** Try it **
In the listing below, find each line that holds "powerCeiling" and list it.

§

-- ==== Sys2Proof/Machine/State.lean ====
section
/-! DEFINITION. The state of the LT-52: everything the blocks own, as plain data, and its value after reset. -/

namespace Sys2Proof.Machine

/-- The station states (R180). -/
inductive Station where
  | loading
  | awaitingConfig
  | running
  | silent
  deriving DecidableEq, Repr

/-- What the configuration loader is doing (R181, R182). -/
inductive Loader where
  /-- RSTN low or the supply not up: the loader does nothing (R181). -/
  | held
  /-- Ready poll, begun in the millisecond `since` (R182 step 1). -/
  | polling (since : Millis)
  /-- The 48-byte read is in progress (R182 step 2). -/
  | reading
  /-- The load is over, and the memory pins idle (R182). -/
  | idle
  deriving DecidableEq, Repr

/-- The station's role (R106). -/
inductive Role where
  | lamp
  | anchor
  deriving DecidableEq, Repr

/-- The indicator modes of the record (R173). -/
inductive IndicatorMode where
  | off
  | reach
  | activity
  | combined
  deriving DecidableEq, Repr

/-- The configuration record after clamping (11, section 11.2). -/
structure Record where
  node : Address
  role : Role
  anchorIndex : Fin 4
  zone1 : Byte
  zone2 : Byte
  zone3 : Byte
  zone4 : Byte
  beaconPeriod : Nat
  upAfter : Nat
  downAfter : Nat
  marginMin : Nat
  holdMin : Nat
  holdSpan : Nat
  jitter : Nat
  spreadQuota : Nat
  retryLimit : Nat
  maxHops : Nat
  ccaMs : Nat
  busyLevel : Nat
  preambleUnits : Nat
  startRate : Rate
  maxRate : Rate
  downshiftAfter : Nat
  upshiftAfter : Nat
  powerFloor : Nat
  powerCeiling : Nat
  powerStep : Nat
  denseAbove : Nat
  sparseBelow : Nat
  eventMasks : BitVec 12
  triggerModes : BitVec 8
  latchFlags : BitVec 12
  indicatorMode : IndicatorMode
  stretch : Nat
  deriving DecidableEq, Repr

/-- The parameters in force before a record is accepted: the defaults of 11.2 (R181). The node address has no
default there; 0, which names no station, stands for it (log 5). -/
def Record.default : Record where
  node := 0
  role := .lamp
  anchorIndex := 0
  zone1 := 0
  zone2 := 0
  zone3 := 0
  zone4 := 0
  beaconPeriod := 10
  upAfter := 3
  downAfter := 4
  marginMin := 6
  holdMin := 4
  holdSpan := 64
  jitter := 7
  spreadQuota := 3
  retryLimit := 2
  maxHops := 20
  ccaMs := 2
  busyLevel := 10
  preambleUnits := 4
  startRate := .mid
  maxRate := .fast
  downshiftAfter := 3
  upshiftAfter := 12
  powerFloor := 64
  powerCeiling := 255
  powerStep := 8
  denseAbove := 12
  sparseBelow := 4
  eventMasks := 0x803
  triggerModes := 0xFF
  latchFlags := 0
  indicatorMode := .combined
  stretch := 100

/-- The receiver (R8, R9, R10). `awaiting` is SEARCHING between detection and start mark. -/
inductive Receiver where
  | off
  | searching
  | awaiting (rate : Rate)
  | receiving (rate : Rate)
  deriving DecidableEq, Repr

/-- Who the transmitter was granted to (R15). -/
inductive Owner where
  | beacon
  | hush
  | hold (index : Fin 16)
  | survey
  deriving DecidableEq, Repr

/-- The phases of an attempt (R14 to R17). -/
inductive Phase where
  | assessing
  | settling
  | preamble
  | body
  deriving DecidableEq, Repr

/-- The attempt in progress: its owner, the rate fixed at the grant, its phase and the end of that phase. -/
structure Attempt where
  owner : Owner
  rate : Rate
  phase : Phase
  ends : Time
  deriving DecidableEq, Repr

/-- The standing of a neighbour (R31, R33). -/
inductive Standing where
  | candidate
  | up
  | silent
  deriving DecidableEq, Repr

/-- One mark of a reception history (R23). -/
inductive Mark where
  | heard
  | missed
  deriving DecidableEq, Repr

/-- A neighbour entry (02, section 2.1). The history is newest first. -/
structure Neighbour where
  address : Address
  standing : Standing
  history : List Mark
  heardStreak : Nat
  missStreak : Nat
  missesNoted : Nat
  marginAvg : Nat
  ranks : Vector Rank 4
  period : Nat
  serial : BitVec 8
  due : Millis
  deriving DecidableEq, Repr

/-- The beacon record's states with the deadlines each holds (03, section 3.4). -/
inductive Beacon where
  | stopped
  | waiting (due : Millis)
  | due (replacement : Millis)
  | backoff (deadline replacement : Millis)
  | inAttempt (replacement : Millis)
  deriving DecidableEq, Repr

/-- Discipline and target of a message (R4): one anchor, or one zone with 0 for all. -/
inductive Goal where
  | upward (anchor : Fin 4)
  | spread (zone : Byte)
  deriving DecidableEq, Repr

/-- Seen statuses (04, section 4.2). -/
inductive SeenStatus where
  | pending
  | relayed
  | suppressed
  | hushed
  | abandoned
  | dropped
  | delivered
  deriving DecidableEq, Repr

/-- A seen entry (R59). -/
structure Seen where
  ident : Ident
  goal : Goal
  status : SeenStatus
  extraCopies : Nat
  bestRank : Option Rank
  hushCount : Nat
  deriving DecidableEq, Repr

/-- Hold states (05, section 5.1). -/
inductive HoldState where
  | holding
  | ready
  | assessing
  | sending
  | awaitingEcho
  deriving DecidableEq, Repr

/-- A hold entry (05, section 5.1). -/
structure Hold where
  ident : Ident
  goal : Goal
  dest : Address
  hops : BitVec 5
  senderRank : Option Rank
  length : Nat
  chain : List Block
  state : HoldState
  deadline : Millis
  attempts : Nat
  defers : Nat
  transmitRank : Option Rank
  slot : Option (Fin 4)
  deriving DecidableEq, Repr

/-- The state of the HUSH queue's head (R112). -/
inductive HushHead where
  | standing
  | backoff (deadline : Millis)
  | inAttempt
  deriving DecidableEq, Repr

/-- A delivery entry (R146). -/
structure Delivery where
  ident : Ident
  goal : Goal
  sender : Address
  hops : BitVec 5
  length : Nat
  chain : List Block
  deriving DecidableEq, Repr

/-- Drop reasons an origination slot can hold (R152). -/
inductive DropReason where
  | noRoute
  | channelBusy
  | silenced
  deriving DecidableEq, Repr

/-- Outcomes an origination slot can hold (R152). -/
inductive SlotOutcome where
  | echoed
  | sent
  | abandoned
  | dropped (reason : DropReason)
  deriving DecidableEq, Repr

/-- An origination slot (R152). -/
inductive Slot where
  | free
  | pending (serial : Serial)
  | complete (serial : Serial) (outcome : SlotOutcome) (attempts : Nat)
  deriving DecidableEq, Repr

/-- The FETCH whose payload bytes may still be going out: the cursor it began at and its clamped n (R126). -/
structure Fetching where
  start : Nat
  count : Nat
  deriving DecidableEq, Repr

/-- The indicator's alternation in AWAITING_CONFIG: its phase and the end of the 250 ms period (R173). -/
structure Alternation where
  on : Bool
  deadline : Millis
  deriving DecidableEq, Repr

/-- Survey burst states with their deadlines (10, section 10.4). -/
inductive Burst where
  | stopped
  | waiting (deadline : Millis)
  | due
  | backoff (deadline : Millis)
  | inAttempt
  | ending
  deriving DecidableEq, Repr

/-- The burst record (R174). -/
structure BurstRecord where
  count : Nat
  interval : Nat
  rate : Rate
  fill : Nat
  sent : Nat
  next : Nat
  deriving DecidableEq, Repr

/-- The survey tally (R177). -/
structure Tally where
  sender : Address
  heard : Nat
  first : BitVec 14
  last : BitVec 14
  missing : Nat
  marginAvg : Nat
  deriving DecidableEq, Repr

/-- The twelve counters (R179). -/
structure Stats where
  framesGood : Nat
  framesBad : Nat
  relayed : Nat
  suppressed : Nat
  hushed : Nat
  abandoned : Nat
  droppedNoBuffer : Nat
  droppedOther : Nat
  deliveryOverflow : Nat
  tableRefused : Nat
  hushLost : Nat
  ownEchoOrStale : Nat
  deriving DecidableEq, Repr

/-- Every counter at 0 (R179). -/
def Stats.zero : Stats := ⟨0, 0, 0, 0, 0, 0, 0, 0, 0, 0, 0, 0⟩

/-- Everything the LT-52 holds. INVENTORY.md lists each field with its rule and reset value. -/
structure State where
  /-- Time of the last command taken, in 1/96 ms (log 1). -/
  now : Time
  /-- The commands waiting, first in first out. -/
  pending : List Instr
  /-- Station state (R180). -/
  station : Station
  /-- Configuration loader (R182). -/
  loader : Loader
  /-- The accepted configuration record (R184). -/
  record : Option Record
  /-- Receiver (R8). -/
  rx : Receiver
  /-- Transmitter; `none` is IDLE (R14). -/
  tx : Option Attempt
  /-- What RFTX sends in PREAMBLE or BODY (R17). -/
  rftx : List Byte
  /-- Drive outputs RFDRV0..7 (R131). -/
  drive : Byte
  /-- Jitter generator (R20). -/
  jitter : BitVec 16
  /-- Neighbour table (R21). -/
  table : Vector (Option Neighbour) 32
  /-- Own rank vector (R43). -/
  ranks : Vector Rank 4
  /-- Beacon record (R50). -/
  beacon : Beacon
  /-- Beacon serial (R50). -/
  beaconSerial : BitVec 8
  /-- Seen list, oldest first (R60). -/
  seen : List Seen
  /-- Hold list (R73). -/
  hold : Vector (Option Hold) 16
  /-- HUSH queue, head first (R111). -/
  hushQueue : List Ident
  /-- State of the HUSH queue's head (R112). -/
  hushHead : HushHead
  /-- Bytes of the message store, canonical (R117, log 6). -/
  mem : List Host.Cell
  /-- Free list, head first (R118). -/
  free : List Block
  /-- Payload cursor (R125). -/
  cursor : Nat
  /-- Power code (R130). -/
  power : Nat
  /-- Rate level (R134). -/
  rate : Rate
  /-- Echoed streak (R136). -/
  echoed : Nat
  /-- Unechoed streak (R137). -/
  unechoed : Nat
  /-- Delivery ring, head first (R146). -/
  ring : List Delivery
  /-- Origination slots (R152). -/
  slots : Vector Slot 4
  /-- Serial counter; `none` is unseeded (R155). -/
  serial : Option Serial
  /-- Table cursor (R165). -/
  tableCursor : Fin 32
  /-- What LDO clocks out for the last command taken (R161, log 7). -/
  response : List Byte
  /-- The FETCH that may still be ended early (R126, log 7). -/
  fetching : Option Fetching
  /-- Event masks, 1 is unmasked (R170). -/
  masks : BitVec 12
  /-- Trigger modes of REACH0..3 (R162). -/
  modes : BitVec 8
  /-- Latch flags (R170). -/
  latches : BitVec 12
  /-- Event statuses (R168, R169). -/
  statuses : BitVec 12
  /-- Indicator stretch timer (R173). -/
  stretch : Option Millis
  /-- Indicator alternation in AWAITING_CONFIG (R173). -/
  alternation : Option Alternation
  /-- Survey burst state (R174). -/
  burst : Burst
  /-- Survey burst record (R174). -/
  burstRec : BurstRecord
  /-- Survey tally; `none` is empty (R177). -/
  tally : Option Tally
  /-- Statistics (R179). -/
  stats : Stats
  /-- How many free values have been taken: the model's own field (log 8). -/
  unstated : Nat
  deriving DecidableEq, Repr

/-- Reasons a step stops with a fault: none. The spec gives the part no condition that stops it; bad frames are
counted and refused commands are answered (log 22). -/
inductive Fault where
  deriving DecidableEq, Repr

/-- Reasons the model gives a command no meaning. -/
inductive Refusal where
  /-- Raised by an arm of `exec` whose command has no meaning yet; safe, since nothing can be proved of its effect. -/
  | notModelled (mnemonic : String)
  deriving DecidableEq, Repr

/-- The part right after power-on or an assertion of the reset line, RSTN still low (R181, section 11.4). -/
def State.reset : State where
  now := 0
  pending := []
  station := .loading
  loader := .held
  record := none
  rx := .off
  tx := none
  rftx := []
  drive := 0
  jitter := 1
  table := Vector.replicate 32 none
  ranks := Vector.replicate 4 4095
  beacon := .stopped
  beaconSerial := 0
  seen := []
  hold := Vector.replicate 16 none
  hushQueue := []
  hushHead := .standing
  mem := []
  free := List.finRange 96
  cursor := 0
  power := 255
  rate := .mid
  echoed := 0
  unechoed := 0
  ring := []
  slots := Vector.replicate 4 .free
  serial := none
  tableCursor := 0
  response := []
  fetching := none
  masks := 0x803
  modes := 0xFF
  latches := 0
  statuses := 0
  stretch := none
  alternation := none
  burst := .stopped
  burstRec := ⟨0, 0, .slow, 0, 0, 0⟩
  tally := none
  stats := Stats.zero
  unstated := 0

end Sys2Proof.Machine
end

§

** Result **
  powerCeiling : Nat
  powerCeiling := 255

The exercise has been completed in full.